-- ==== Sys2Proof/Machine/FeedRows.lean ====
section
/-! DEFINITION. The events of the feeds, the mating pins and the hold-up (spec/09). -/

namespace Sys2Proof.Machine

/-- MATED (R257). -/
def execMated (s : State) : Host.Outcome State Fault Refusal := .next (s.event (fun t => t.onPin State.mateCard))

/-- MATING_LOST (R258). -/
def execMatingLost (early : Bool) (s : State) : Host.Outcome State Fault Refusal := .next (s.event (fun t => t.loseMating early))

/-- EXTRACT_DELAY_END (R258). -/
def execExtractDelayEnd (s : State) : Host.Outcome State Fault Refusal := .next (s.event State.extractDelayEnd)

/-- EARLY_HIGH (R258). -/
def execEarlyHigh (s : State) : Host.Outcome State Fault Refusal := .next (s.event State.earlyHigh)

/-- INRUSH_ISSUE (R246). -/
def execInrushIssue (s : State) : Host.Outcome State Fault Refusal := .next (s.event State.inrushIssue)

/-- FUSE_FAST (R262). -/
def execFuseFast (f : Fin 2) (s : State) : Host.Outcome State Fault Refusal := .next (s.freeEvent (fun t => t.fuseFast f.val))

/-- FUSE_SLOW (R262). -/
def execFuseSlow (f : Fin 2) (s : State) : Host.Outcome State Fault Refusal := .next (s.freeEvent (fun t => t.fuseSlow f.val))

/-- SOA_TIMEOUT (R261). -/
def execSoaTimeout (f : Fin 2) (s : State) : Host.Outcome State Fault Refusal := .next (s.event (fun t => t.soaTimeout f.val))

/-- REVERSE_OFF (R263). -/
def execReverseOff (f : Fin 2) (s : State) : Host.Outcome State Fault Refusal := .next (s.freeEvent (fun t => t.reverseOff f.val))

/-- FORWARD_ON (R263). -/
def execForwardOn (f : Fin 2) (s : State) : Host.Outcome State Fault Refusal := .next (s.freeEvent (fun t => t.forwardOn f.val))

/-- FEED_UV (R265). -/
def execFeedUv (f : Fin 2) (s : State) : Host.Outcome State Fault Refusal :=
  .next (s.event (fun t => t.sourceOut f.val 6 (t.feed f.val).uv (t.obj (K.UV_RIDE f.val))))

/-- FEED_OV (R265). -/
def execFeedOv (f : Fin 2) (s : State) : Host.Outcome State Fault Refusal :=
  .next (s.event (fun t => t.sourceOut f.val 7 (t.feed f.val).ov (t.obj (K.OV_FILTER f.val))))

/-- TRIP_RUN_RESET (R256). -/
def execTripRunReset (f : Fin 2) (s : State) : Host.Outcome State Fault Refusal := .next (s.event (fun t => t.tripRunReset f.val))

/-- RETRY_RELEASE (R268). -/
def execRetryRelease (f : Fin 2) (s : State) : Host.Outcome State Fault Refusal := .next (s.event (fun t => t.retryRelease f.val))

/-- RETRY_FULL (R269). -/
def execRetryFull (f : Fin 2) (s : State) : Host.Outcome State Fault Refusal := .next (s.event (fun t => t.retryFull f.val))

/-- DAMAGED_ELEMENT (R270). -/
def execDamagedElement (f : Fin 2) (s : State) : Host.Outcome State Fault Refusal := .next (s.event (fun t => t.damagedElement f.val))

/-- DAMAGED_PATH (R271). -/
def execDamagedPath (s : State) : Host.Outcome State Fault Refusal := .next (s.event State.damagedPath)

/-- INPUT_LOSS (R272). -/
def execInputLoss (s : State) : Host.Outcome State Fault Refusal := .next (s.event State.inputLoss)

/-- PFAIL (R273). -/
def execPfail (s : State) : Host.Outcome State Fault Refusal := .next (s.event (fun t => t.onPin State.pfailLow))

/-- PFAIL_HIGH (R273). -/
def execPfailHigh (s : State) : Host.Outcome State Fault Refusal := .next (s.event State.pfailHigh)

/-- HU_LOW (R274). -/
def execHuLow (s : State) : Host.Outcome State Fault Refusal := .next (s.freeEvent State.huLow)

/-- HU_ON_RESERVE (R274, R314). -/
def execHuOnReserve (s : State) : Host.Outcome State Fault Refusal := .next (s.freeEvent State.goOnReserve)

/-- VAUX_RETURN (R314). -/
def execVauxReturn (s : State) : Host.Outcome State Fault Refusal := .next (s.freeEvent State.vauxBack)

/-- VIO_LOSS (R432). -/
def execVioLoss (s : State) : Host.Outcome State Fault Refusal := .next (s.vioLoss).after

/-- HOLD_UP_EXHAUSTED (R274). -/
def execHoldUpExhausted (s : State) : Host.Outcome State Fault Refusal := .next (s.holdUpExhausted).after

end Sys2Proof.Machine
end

Task item
Look above for the line with "DAMAGED_ELEMENT (R270). -/"; retype exactly that line, every line after it up to the line with "HU_LOW (R274). -/", and that line too, nothing else.

Written answer
/-- DAMAGED_ELEMENT (R270). -/
def execDamagedElement (f : Fin 2) (s : State) : Host.Outcome State Fault Refusal := .next (s.event (fun t => t.damagedElement f.val))

/-- DAMAGED_PATH (R271). -/
def execDamagedPath (s : State) : Host.Outcome State Fault Refusal := .next (s.event State.damagedPath)

/-- INPUT_LOSS (R272). -/
def execInputLoss (s : State) : Host.Outcome State Fault Refusal := .next (s.event State.inputLoss)

/-- PFAIL (R273). -/
def execPfail (s : State) : Host.Outcome State Fault Refusal := .next (s.event (fun t => t.onPin State.pfailLow))

/-- PFAIL_HIGH (R273). -/
def execPfailHigh (s : State) : Host.Outcome State Fault Refusal := .next (s.event State.pfailHigh)

/-- HU_LOW (R274). -/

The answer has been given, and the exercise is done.